Stored items:

_ _ _ _

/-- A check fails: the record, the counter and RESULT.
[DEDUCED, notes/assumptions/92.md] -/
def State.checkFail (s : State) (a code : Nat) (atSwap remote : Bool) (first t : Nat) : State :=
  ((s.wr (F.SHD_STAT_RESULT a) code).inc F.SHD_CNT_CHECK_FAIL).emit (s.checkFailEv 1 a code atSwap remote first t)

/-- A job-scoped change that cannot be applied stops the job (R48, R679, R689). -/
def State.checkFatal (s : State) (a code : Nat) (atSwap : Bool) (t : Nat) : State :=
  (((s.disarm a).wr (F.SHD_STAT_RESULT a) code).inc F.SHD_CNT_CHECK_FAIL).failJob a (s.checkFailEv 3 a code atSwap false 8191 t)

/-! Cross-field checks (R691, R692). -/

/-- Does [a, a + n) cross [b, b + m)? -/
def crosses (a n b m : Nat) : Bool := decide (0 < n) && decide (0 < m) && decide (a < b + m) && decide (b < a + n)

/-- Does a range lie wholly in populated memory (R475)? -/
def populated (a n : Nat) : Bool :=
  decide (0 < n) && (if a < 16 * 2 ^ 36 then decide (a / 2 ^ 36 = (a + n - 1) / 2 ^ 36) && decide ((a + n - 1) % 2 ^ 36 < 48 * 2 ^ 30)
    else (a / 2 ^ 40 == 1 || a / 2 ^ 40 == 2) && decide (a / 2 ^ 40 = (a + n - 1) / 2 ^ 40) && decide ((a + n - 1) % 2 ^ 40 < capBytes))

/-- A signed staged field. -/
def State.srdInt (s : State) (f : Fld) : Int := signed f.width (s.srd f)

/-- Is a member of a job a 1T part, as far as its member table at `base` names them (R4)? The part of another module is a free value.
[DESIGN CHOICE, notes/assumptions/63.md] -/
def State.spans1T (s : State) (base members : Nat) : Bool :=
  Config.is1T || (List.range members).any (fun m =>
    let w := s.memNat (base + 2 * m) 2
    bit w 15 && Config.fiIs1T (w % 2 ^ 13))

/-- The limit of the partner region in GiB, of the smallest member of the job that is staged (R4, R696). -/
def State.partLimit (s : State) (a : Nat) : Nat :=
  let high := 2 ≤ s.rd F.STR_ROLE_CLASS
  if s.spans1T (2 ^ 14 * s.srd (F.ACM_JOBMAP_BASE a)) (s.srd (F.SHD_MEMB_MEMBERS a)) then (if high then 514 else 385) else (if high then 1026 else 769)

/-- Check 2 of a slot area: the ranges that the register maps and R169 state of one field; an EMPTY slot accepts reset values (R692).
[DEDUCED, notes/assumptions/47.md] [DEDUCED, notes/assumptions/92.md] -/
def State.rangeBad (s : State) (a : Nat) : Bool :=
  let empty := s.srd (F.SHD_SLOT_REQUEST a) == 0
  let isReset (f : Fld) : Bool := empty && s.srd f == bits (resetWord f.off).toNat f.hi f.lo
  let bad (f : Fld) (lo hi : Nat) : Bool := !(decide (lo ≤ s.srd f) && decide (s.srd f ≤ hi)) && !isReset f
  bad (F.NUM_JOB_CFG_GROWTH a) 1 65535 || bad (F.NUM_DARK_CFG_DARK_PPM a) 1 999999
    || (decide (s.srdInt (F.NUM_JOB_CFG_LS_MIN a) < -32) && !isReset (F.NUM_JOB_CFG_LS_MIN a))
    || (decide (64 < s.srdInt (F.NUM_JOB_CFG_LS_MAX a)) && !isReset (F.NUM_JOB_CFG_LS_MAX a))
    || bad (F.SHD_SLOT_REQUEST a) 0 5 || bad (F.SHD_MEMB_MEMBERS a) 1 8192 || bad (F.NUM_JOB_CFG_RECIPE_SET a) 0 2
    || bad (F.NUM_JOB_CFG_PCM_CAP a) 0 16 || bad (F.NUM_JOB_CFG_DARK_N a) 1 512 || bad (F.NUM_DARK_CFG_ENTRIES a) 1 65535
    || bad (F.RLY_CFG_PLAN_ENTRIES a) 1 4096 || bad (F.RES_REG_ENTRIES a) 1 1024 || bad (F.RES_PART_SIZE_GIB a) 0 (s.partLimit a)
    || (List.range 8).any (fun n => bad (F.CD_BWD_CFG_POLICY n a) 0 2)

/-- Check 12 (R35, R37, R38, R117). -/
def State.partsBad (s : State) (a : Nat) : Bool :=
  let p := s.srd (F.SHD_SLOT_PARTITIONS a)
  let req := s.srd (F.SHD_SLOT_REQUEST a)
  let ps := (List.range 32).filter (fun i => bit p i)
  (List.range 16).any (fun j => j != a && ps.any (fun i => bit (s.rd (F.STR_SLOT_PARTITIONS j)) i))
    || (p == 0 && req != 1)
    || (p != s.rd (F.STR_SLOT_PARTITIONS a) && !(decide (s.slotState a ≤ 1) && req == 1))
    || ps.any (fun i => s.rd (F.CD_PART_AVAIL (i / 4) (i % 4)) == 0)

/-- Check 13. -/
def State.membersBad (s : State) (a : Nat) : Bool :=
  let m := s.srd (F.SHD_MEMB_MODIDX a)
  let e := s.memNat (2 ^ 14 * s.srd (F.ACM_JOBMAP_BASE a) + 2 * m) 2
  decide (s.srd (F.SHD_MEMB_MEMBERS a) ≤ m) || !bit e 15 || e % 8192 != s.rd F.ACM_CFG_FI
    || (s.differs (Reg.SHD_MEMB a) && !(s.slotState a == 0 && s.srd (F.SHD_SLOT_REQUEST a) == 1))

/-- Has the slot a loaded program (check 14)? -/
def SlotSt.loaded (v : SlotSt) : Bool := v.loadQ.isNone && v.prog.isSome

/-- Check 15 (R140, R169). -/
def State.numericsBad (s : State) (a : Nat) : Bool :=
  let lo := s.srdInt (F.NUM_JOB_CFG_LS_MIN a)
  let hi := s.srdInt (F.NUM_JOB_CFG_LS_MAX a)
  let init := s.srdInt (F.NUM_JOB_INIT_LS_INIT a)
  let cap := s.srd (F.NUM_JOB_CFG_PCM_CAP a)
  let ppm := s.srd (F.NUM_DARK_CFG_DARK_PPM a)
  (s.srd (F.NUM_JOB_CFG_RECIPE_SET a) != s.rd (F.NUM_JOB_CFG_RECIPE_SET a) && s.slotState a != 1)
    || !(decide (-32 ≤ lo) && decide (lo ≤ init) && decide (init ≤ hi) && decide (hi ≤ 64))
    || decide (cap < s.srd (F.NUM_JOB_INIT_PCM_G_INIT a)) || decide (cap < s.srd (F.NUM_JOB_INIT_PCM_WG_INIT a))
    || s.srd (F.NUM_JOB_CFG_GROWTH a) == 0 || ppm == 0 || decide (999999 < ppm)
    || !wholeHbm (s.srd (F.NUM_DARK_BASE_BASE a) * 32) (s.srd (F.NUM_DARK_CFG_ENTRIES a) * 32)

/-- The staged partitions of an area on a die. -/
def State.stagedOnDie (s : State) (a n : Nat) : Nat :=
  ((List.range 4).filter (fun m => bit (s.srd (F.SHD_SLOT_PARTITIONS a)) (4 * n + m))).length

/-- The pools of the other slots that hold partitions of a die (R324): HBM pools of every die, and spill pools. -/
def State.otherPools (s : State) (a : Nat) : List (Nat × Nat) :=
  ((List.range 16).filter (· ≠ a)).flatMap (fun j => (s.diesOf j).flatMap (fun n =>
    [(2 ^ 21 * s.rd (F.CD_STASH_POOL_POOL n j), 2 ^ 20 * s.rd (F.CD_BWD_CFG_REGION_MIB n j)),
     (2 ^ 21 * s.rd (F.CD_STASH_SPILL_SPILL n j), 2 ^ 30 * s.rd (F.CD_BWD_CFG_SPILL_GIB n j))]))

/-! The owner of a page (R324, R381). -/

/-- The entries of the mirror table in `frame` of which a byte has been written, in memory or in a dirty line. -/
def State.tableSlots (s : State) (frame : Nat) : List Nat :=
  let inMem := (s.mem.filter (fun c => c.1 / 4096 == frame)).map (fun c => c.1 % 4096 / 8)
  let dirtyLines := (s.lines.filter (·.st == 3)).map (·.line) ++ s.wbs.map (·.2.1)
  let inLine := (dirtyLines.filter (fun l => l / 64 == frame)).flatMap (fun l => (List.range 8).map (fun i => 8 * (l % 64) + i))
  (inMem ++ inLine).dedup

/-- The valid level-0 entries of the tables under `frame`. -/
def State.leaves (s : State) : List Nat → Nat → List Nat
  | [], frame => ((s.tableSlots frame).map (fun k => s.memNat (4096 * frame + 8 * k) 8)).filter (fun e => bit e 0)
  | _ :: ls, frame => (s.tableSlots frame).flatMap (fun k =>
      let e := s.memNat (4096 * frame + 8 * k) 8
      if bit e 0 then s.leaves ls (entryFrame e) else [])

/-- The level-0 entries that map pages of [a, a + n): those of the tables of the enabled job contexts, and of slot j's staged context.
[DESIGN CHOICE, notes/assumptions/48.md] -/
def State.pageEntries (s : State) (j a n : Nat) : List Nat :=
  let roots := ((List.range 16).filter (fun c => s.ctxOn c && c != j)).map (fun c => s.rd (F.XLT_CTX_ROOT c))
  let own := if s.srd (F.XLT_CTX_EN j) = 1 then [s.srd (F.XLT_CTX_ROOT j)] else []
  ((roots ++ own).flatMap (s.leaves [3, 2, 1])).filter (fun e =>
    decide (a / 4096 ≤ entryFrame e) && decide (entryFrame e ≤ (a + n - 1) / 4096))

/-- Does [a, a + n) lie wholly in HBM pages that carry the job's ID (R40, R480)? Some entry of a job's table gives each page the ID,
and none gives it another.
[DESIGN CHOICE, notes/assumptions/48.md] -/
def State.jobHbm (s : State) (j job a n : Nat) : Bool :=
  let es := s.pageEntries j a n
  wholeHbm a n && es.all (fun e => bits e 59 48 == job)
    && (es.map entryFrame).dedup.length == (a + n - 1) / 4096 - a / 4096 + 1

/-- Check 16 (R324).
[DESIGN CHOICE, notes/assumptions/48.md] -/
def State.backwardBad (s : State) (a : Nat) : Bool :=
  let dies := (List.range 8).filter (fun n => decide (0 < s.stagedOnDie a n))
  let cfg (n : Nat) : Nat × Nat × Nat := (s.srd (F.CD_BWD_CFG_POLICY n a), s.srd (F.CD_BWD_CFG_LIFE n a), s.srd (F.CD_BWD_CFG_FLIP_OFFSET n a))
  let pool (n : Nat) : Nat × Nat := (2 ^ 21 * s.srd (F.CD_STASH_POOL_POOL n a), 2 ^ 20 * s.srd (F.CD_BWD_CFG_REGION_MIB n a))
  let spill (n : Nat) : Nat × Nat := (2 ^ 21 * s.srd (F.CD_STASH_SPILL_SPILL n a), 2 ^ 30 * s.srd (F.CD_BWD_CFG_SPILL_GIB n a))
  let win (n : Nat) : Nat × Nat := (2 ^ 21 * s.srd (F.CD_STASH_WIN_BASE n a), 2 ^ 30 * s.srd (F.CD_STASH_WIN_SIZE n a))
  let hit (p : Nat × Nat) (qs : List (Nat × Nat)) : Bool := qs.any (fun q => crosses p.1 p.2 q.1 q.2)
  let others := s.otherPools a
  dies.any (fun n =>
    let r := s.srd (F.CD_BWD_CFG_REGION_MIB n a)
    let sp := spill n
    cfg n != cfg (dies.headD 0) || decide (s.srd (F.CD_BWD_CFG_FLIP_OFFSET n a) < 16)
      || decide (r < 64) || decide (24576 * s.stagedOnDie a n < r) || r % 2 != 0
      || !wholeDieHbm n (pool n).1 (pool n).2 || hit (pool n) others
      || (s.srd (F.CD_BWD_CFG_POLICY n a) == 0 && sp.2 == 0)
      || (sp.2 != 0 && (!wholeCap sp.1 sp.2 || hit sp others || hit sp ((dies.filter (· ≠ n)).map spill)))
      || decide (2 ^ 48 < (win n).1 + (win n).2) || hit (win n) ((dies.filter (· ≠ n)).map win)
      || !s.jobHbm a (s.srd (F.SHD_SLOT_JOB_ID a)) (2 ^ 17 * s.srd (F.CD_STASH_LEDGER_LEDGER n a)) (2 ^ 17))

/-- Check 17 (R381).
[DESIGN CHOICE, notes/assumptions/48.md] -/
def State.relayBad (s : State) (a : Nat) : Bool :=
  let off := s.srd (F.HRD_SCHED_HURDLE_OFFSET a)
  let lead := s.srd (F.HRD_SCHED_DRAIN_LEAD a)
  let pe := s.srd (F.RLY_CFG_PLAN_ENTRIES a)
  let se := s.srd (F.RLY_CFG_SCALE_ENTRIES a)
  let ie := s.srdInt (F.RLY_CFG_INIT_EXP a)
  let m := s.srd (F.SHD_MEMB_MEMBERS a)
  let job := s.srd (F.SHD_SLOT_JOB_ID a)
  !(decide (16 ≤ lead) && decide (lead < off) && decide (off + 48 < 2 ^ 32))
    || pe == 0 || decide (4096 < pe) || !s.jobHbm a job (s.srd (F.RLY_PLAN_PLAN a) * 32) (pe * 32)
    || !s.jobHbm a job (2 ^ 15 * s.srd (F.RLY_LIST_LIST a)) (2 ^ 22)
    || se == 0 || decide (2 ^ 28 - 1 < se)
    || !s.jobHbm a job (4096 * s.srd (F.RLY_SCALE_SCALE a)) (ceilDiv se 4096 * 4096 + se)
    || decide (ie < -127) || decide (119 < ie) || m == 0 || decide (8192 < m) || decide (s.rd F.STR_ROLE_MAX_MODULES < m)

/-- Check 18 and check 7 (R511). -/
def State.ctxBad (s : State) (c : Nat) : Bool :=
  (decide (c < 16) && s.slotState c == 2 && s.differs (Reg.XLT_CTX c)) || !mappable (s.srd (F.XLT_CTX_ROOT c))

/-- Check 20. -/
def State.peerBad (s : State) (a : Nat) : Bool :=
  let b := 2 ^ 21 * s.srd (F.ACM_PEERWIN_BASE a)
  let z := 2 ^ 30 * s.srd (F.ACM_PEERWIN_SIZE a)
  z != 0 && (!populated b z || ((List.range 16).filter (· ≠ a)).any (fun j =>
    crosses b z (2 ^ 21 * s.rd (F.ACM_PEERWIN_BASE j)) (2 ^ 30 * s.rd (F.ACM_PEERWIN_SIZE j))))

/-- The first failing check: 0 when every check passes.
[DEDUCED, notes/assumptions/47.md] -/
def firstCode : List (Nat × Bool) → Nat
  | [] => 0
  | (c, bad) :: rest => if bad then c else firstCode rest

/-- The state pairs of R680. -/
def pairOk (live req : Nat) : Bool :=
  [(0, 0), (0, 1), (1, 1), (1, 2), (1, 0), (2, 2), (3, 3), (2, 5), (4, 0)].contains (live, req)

_ _ _ _

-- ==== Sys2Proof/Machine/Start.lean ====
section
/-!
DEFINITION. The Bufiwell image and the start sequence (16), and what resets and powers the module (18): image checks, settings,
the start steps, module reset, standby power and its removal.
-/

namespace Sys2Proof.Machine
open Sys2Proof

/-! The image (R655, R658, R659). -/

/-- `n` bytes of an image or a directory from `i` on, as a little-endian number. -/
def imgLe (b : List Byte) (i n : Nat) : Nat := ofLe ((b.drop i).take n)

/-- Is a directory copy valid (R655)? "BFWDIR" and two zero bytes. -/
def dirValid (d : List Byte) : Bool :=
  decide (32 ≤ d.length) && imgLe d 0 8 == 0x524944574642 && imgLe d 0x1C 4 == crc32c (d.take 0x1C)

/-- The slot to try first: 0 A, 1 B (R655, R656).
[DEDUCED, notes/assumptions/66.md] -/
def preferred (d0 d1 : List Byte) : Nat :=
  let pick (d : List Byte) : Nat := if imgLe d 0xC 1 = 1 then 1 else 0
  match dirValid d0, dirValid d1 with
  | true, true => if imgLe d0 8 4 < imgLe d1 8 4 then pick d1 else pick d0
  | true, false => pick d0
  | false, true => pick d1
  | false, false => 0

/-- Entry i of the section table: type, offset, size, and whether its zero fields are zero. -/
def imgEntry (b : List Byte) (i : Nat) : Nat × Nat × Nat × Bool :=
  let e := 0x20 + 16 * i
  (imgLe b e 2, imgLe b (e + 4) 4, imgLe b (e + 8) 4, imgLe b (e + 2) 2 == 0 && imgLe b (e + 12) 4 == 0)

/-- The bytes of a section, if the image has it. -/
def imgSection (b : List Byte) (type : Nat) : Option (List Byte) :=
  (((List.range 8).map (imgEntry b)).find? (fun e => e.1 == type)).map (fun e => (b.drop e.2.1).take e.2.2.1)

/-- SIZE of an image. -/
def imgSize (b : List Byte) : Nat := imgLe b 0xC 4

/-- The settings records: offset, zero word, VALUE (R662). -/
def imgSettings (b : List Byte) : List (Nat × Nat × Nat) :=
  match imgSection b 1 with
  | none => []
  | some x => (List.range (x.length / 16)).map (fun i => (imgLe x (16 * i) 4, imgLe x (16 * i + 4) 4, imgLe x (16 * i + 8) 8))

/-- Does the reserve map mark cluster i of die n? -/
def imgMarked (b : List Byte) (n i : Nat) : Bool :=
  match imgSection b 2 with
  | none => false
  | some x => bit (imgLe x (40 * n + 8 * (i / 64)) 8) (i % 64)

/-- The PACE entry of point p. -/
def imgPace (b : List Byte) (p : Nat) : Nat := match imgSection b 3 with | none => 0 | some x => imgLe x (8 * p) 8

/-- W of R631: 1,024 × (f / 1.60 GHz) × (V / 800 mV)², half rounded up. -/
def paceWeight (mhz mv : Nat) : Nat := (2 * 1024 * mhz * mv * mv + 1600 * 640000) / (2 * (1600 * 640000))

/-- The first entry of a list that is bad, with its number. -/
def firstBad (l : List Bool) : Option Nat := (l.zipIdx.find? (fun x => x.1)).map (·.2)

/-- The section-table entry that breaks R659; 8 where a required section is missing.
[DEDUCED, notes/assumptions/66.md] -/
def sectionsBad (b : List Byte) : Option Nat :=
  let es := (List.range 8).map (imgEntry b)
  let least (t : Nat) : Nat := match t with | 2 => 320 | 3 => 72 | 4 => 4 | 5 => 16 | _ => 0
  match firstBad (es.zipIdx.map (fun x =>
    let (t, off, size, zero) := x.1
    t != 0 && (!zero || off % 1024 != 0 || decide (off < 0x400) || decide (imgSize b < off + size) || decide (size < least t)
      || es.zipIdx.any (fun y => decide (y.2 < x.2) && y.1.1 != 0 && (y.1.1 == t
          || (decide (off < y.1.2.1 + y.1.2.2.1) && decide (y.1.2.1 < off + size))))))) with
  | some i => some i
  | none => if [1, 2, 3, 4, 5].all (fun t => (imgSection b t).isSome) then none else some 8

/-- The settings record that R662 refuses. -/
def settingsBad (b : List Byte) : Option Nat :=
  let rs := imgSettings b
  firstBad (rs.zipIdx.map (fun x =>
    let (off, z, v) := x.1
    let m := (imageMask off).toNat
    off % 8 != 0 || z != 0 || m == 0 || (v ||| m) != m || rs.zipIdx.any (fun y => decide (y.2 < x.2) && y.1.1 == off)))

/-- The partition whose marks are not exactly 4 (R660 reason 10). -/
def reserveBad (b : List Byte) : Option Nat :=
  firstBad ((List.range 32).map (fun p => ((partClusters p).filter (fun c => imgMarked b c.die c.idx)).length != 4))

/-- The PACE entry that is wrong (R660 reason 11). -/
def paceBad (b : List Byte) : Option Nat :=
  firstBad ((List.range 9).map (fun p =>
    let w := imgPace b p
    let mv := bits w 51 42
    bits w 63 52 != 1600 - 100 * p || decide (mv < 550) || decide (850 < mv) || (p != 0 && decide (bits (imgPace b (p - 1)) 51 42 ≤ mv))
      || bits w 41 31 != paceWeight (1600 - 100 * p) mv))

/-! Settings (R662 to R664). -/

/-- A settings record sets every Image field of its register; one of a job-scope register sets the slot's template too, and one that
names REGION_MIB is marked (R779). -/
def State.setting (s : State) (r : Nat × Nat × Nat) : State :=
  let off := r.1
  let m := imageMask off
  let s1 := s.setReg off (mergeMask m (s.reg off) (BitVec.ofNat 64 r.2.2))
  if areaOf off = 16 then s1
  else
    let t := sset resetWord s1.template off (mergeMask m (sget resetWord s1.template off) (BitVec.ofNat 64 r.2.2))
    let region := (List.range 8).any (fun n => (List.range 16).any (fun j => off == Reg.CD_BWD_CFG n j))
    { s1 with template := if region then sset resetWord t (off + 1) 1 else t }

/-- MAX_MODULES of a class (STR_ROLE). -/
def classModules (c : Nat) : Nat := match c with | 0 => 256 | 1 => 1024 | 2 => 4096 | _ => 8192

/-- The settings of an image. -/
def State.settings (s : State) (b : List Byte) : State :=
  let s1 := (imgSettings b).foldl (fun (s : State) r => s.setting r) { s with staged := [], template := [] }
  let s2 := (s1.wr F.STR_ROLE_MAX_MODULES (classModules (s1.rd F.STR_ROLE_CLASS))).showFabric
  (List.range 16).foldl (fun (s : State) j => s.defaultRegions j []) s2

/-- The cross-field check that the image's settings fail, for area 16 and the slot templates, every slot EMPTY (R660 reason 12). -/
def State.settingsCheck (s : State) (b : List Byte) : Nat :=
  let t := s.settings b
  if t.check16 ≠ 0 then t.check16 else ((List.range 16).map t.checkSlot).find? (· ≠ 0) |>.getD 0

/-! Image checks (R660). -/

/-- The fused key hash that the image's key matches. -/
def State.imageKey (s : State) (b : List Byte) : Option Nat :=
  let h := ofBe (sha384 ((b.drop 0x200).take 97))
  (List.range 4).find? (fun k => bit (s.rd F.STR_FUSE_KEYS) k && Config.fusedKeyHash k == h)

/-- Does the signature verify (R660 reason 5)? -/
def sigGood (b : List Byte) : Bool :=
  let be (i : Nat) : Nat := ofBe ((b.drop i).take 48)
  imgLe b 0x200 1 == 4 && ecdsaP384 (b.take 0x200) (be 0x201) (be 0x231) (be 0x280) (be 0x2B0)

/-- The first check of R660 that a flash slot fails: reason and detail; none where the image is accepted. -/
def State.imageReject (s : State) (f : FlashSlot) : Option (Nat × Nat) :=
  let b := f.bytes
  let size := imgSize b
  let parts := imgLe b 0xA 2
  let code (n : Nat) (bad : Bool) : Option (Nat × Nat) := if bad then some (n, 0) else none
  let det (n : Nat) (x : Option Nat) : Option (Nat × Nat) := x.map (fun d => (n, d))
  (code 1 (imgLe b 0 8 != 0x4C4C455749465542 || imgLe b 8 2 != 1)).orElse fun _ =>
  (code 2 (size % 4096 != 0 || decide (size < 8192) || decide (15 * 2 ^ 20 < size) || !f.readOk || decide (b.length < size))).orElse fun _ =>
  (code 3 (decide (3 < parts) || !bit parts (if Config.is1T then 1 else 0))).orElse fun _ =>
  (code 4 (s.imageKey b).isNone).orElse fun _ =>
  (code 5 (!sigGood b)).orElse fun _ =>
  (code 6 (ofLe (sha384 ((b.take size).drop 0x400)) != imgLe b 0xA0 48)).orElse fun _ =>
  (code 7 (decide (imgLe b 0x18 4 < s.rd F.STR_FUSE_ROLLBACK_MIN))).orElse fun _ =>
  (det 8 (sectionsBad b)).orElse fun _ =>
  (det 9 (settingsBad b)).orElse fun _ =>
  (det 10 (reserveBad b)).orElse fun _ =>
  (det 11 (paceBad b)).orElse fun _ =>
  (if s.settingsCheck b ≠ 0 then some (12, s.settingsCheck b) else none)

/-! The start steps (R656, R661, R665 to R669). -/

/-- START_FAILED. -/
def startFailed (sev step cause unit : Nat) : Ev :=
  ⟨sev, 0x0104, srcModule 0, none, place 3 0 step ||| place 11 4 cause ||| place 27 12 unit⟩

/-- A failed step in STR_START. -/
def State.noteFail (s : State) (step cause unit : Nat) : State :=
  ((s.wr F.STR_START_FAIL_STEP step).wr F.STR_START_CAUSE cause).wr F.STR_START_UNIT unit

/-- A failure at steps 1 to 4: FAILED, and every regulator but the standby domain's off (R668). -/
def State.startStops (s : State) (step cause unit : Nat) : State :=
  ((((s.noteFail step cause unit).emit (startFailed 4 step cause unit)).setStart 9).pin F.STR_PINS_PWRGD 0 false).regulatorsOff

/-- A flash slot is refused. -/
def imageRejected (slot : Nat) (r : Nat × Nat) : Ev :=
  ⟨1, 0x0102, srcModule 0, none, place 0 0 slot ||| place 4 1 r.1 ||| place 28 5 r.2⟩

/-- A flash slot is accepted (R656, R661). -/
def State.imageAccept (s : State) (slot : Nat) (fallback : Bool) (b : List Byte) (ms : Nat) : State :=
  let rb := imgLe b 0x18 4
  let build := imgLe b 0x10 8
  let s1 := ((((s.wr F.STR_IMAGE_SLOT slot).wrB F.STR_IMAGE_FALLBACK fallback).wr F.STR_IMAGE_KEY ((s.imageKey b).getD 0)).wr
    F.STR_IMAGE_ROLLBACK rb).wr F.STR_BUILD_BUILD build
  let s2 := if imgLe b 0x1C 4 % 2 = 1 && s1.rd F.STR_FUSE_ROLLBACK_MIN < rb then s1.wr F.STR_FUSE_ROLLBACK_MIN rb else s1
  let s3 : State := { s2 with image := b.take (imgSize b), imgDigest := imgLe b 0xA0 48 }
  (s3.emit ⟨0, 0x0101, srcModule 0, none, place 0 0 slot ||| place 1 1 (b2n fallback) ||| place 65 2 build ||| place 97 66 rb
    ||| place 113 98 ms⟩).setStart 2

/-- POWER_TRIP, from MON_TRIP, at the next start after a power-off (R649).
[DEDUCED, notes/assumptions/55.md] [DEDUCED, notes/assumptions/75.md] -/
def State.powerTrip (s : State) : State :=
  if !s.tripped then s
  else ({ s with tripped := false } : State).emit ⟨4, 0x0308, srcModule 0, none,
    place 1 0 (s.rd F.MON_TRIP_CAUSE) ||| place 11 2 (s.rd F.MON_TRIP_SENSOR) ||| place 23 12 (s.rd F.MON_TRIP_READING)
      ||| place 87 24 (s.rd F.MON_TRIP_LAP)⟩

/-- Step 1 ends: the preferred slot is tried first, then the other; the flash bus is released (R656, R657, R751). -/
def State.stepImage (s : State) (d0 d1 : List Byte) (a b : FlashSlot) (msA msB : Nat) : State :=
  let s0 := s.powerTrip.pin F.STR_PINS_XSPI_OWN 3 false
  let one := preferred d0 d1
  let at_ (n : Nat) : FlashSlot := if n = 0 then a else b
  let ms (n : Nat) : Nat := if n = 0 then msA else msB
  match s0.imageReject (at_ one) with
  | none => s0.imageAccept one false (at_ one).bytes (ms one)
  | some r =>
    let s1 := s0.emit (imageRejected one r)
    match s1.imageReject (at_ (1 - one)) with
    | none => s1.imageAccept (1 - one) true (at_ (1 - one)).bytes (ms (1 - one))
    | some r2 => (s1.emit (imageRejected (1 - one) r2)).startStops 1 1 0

_ _ _ _

▸ **WHAT IS NEEDED**
Each line of the data that has the string "emit" should be returned.

▸ **WRITTEN SOLUTION**
  ((s.wr (F.SHD_STAT_RESULT a) code).inc F.SHD_CNT_CHECK_FAIL).emit (s.checkFailEv 1 a code atSwap remote first t)
  ((((s.noteFail step cause unit).emit (startFailed 4 step cause unit)).setStart 9).pin F.STR_PINS_PWRGD 0 false).regulatorsOff
  (s3.emit ⟨0, 0x0101, srcModule 0, none, place 0 0 slot ||| place 1 1 (b2n fallback) ||| place 65 2 build ||| place 97 66 rb
  else ({ s with tripped := false } : State).emit ⟨4, 0x0308, srcModule 0, none,
    let s1 := s0.emit (imageRejected one r)
    | some r2 => (s1.emit (imageRejected (1 - one) r2)).startStops 1 1 0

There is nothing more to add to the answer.